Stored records
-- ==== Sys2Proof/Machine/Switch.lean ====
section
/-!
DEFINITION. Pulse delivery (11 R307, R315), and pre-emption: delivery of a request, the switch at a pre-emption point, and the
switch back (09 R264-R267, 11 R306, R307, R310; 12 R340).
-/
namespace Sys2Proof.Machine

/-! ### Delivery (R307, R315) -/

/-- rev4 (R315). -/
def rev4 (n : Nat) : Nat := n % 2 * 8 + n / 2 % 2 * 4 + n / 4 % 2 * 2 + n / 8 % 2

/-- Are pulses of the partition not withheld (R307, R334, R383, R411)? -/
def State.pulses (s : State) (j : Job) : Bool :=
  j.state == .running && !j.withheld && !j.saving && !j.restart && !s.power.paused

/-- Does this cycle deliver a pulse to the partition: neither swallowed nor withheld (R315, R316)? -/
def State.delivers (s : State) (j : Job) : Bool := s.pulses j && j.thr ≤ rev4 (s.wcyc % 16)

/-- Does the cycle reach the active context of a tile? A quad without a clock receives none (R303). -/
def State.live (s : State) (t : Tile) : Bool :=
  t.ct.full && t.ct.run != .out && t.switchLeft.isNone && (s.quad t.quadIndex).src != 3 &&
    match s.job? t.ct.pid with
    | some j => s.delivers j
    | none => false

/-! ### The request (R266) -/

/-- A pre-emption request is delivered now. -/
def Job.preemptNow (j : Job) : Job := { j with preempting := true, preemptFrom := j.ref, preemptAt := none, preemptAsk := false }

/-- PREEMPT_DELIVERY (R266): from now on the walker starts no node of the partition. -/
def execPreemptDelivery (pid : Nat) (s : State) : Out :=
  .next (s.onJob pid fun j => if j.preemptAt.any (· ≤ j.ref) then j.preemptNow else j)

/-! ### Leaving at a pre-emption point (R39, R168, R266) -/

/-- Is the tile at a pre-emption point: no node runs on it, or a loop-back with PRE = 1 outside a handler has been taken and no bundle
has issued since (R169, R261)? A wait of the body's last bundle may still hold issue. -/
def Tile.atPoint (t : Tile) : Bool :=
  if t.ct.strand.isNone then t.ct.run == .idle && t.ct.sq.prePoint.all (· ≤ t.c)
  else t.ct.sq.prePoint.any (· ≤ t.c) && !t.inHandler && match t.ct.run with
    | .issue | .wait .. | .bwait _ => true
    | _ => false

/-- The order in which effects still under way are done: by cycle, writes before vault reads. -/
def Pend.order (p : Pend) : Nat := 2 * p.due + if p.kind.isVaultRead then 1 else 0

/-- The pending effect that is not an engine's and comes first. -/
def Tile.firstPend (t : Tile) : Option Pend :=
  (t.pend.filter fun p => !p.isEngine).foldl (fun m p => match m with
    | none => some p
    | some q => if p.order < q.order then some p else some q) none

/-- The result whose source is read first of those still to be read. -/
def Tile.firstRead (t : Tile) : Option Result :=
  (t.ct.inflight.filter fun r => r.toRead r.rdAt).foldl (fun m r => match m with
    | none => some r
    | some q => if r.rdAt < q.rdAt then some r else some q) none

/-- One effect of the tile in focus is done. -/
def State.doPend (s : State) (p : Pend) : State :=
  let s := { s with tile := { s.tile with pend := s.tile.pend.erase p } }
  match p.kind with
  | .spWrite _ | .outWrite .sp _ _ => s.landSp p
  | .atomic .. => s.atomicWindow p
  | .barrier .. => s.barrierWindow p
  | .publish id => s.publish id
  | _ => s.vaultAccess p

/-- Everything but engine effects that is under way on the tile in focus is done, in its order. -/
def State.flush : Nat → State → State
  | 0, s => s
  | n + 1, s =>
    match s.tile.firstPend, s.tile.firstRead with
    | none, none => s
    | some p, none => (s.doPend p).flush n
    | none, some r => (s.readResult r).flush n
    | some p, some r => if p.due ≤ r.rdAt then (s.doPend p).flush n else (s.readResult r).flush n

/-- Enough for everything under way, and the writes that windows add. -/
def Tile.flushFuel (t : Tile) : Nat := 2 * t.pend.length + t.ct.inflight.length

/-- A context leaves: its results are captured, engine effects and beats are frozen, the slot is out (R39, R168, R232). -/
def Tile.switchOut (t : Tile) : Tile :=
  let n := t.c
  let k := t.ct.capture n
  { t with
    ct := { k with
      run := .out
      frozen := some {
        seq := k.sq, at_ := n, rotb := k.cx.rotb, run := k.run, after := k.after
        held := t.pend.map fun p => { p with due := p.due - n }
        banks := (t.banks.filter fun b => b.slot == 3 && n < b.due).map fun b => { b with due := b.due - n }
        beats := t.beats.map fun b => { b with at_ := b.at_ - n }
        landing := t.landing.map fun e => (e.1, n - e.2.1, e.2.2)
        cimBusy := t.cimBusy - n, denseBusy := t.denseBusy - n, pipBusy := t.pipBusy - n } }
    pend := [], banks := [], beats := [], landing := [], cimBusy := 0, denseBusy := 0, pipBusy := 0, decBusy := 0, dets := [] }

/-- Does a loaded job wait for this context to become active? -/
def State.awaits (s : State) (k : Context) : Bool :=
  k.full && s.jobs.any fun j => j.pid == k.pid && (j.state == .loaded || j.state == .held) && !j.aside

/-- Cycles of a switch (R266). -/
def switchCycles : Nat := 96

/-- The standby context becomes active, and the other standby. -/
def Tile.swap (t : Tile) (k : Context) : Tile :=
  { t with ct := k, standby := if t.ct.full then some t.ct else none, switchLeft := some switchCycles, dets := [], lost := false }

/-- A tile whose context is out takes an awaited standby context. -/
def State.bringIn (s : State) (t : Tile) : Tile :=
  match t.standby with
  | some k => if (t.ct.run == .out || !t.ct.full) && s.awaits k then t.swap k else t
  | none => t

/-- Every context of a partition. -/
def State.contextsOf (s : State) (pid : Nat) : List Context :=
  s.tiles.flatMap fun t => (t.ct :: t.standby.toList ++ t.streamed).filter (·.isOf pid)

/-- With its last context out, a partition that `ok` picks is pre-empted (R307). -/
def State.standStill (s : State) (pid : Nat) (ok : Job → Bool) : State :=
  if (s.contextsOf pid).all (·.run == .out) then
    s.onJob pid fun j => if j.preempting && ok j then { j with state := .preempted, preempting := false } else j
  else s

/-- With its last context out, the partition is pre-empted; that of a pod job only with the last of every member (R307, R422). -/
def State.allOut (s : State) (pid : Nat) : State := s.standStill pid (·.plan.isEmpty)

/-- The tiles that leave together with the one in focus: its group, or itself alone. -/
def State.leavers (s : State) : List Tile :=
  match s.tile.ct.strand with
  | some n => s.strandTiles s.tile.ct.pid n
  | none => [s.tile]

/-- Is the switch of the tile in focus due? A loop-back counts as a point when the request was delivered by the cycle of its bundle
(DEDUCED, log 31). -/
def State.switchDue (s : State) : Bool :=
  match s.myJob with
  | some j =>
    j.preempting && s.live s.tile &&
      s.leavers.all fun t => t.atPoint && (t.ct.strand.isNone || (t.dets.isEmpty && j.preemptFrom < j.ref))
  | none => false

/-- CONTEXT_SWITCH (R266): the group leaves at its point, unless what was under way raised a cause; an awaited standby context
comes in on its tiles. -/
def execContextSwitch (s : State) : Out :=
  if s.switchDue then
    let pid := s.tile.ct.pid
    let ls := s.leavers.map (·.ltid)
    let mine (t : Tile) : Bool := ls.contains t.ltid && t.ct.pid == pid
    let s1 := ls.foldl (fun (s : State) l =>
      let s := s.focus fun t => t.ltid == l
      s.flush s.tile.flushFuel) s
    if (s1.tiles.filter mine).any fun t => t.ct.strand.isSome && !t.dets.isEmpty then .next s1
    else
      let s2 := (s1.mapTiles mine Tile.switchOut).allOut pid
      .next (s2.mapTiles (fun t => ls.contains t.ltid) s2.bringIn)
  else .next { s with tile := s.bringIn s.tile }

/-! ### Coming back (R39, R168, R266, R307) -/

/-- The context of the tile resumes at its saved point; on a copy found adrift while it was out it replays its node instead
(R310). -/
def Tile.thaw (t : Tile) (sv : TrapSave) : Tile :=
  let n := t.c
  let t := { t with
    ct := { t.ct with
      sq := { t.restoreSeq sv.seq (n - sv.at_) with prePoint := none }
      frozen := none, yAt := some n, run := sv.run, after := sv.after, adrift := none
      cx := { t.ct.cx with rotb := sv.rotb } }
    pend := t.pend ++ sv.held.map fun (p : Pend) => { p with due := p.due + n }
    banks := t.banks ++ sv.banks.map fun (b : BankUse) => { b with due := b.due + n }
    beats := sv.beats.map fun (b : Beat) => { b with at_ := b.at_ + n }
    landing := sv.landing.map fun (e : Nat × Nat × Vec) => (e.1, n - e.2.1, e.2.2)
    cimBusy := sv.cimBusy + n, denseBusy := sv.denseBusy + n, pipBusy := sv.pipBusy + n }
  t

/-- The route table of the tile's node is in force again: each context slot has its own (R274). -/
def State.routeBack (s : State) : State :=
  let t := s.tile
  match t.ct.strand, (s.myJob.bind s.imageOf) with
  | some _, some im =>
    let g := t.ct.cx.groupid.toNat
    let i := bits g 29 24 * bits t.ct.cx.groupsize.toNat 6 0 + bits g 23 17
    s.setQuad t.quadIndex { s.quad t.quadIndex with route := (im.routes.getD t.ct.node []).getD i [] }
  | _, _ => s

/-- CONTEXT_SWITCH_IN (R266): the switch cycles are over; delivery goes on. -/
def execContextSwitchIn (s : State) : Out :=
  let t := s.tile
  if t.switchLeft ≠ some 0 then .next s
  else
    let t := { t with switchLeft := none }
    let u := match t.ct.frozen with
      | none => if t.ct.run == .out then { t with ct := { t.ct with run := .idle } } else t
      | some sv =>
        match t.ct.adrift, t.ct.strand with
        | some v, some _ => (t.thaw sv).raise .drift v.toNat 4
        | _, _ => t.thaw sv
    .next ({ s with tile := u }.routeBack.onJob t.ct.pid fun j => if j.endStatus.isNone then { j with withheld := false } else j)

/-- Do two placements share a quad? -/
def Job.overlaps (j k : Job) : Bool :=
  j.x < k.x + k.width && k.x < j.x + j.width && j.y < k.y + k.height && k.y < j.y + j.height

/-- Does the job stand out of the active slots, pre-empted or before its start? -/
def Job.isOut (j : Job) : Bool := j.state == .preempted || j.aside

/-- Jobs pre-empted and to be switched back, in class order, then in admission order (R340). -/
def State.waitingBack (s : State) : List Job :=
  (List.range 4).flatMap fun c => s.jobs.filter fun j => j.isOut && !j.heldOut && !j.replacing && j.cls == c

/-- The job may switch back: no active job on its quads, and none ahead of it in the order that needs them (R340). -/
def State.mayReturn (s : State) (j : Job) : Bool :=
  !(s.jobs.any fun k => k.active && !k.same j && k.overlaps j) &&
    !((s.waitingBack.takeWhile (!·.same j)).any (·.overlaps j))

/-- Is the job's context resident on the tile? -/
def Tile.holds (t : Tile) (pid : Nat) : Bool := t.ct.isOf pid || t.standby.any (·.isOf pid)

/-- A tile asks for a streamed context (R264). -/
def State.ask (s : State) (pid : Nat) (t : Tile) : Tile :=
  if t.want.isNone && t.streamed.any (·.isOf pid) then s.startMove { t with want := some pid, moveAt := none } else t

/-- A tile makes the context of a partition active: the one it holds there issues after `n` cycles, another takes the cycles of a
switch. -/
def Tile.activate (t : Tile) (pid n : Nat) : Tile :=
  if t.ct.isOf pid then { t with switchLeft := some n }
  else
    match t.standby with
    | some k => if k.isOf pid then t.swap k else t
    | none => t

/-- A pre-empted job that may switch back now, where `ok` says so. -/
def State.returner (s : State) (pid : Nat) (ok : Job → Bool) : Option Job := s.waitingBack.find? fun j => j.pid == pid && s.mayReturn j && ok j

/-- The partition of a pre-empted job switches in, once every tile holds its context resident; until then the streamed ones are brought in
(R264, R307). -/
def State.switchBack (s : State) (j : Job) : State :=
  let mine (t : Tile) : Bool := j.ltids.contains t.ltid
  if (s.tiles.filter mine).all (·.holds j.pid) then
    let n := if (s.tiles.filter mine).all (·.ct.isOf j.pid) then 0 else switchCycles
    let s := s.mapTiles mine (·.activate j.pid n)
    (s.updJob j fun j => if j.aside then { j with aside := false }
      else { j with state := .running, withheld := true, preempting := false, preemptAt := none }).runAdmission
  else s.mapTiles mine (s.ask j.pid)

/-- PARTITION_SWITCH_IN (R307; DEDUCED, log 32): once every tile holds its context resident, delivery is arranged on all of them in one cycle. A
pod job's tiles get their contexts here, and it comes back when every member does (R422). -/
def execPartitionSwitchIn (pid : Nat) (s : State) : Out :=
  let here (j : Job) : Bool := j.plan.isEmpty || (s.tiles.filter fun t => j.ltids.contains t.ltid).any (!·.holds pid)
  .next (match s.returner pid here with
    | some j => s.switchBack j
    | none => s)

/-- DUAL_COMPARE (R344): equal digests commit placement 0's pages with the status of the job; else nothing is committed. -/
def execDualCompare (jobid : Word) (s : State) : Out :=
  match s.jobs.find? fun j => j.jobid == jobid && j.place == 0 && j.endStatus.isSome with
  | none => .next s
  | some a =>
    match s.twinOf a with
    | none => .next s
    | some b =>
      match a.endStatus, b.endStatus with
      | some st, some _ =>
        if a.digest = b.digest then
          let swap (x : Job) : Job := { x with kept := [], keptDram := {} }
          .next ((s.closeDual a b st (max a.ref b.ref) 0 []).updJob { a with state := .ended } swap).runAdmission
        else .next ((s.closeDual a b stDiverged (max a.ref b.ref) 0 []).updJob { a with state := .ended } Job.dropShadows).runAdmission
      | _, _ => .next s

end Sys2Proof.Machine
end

▶ _YOUR TASK_: What is needed is an exact copy of the lines above, from the one containing "def State.returner (s" through the one containing "one cycle. A", with nothing added.

▶ _OUTPUT OF THE TASK_:
def State.returner (s : State) (pid : Nat) (ok : Job → Bool) : Option Job := s.waitingBack.find? fun j => j.pid == pid && s.mayReturn j && ok j

/-- The partition of a pre-empted job switches in, once every tile holds its context resident; until then the streamed ones are brought in
(R264, R307). -/
def State.switchBack (s : State) (j : Job) : State :=
  let mine (t : Tile) : Bool := j.ltids.contains t.ltid
  if (s.tiles.filter mine).all (·.holds j.pid) then
    let n := if (s.tiles.filter mine).all (·.ct.isOf j.pid) then 0 else switchCycles
    let s := s.mapTiles mine (·.activate j.pid n)
    (s.updJob j fun j => if j.aside then { j with aside := false }
      else { j with state := .running, withheld := true, preempting := false, preemptAt := none }).runAdmission
  else s.mapTiles mine (s.ask j.pid)

/-- PARTITION_SWITCH_IN (R307; DEDUCED, log 32): once every tile holds its context resident, delivery is arranged on all of them in one cycle. A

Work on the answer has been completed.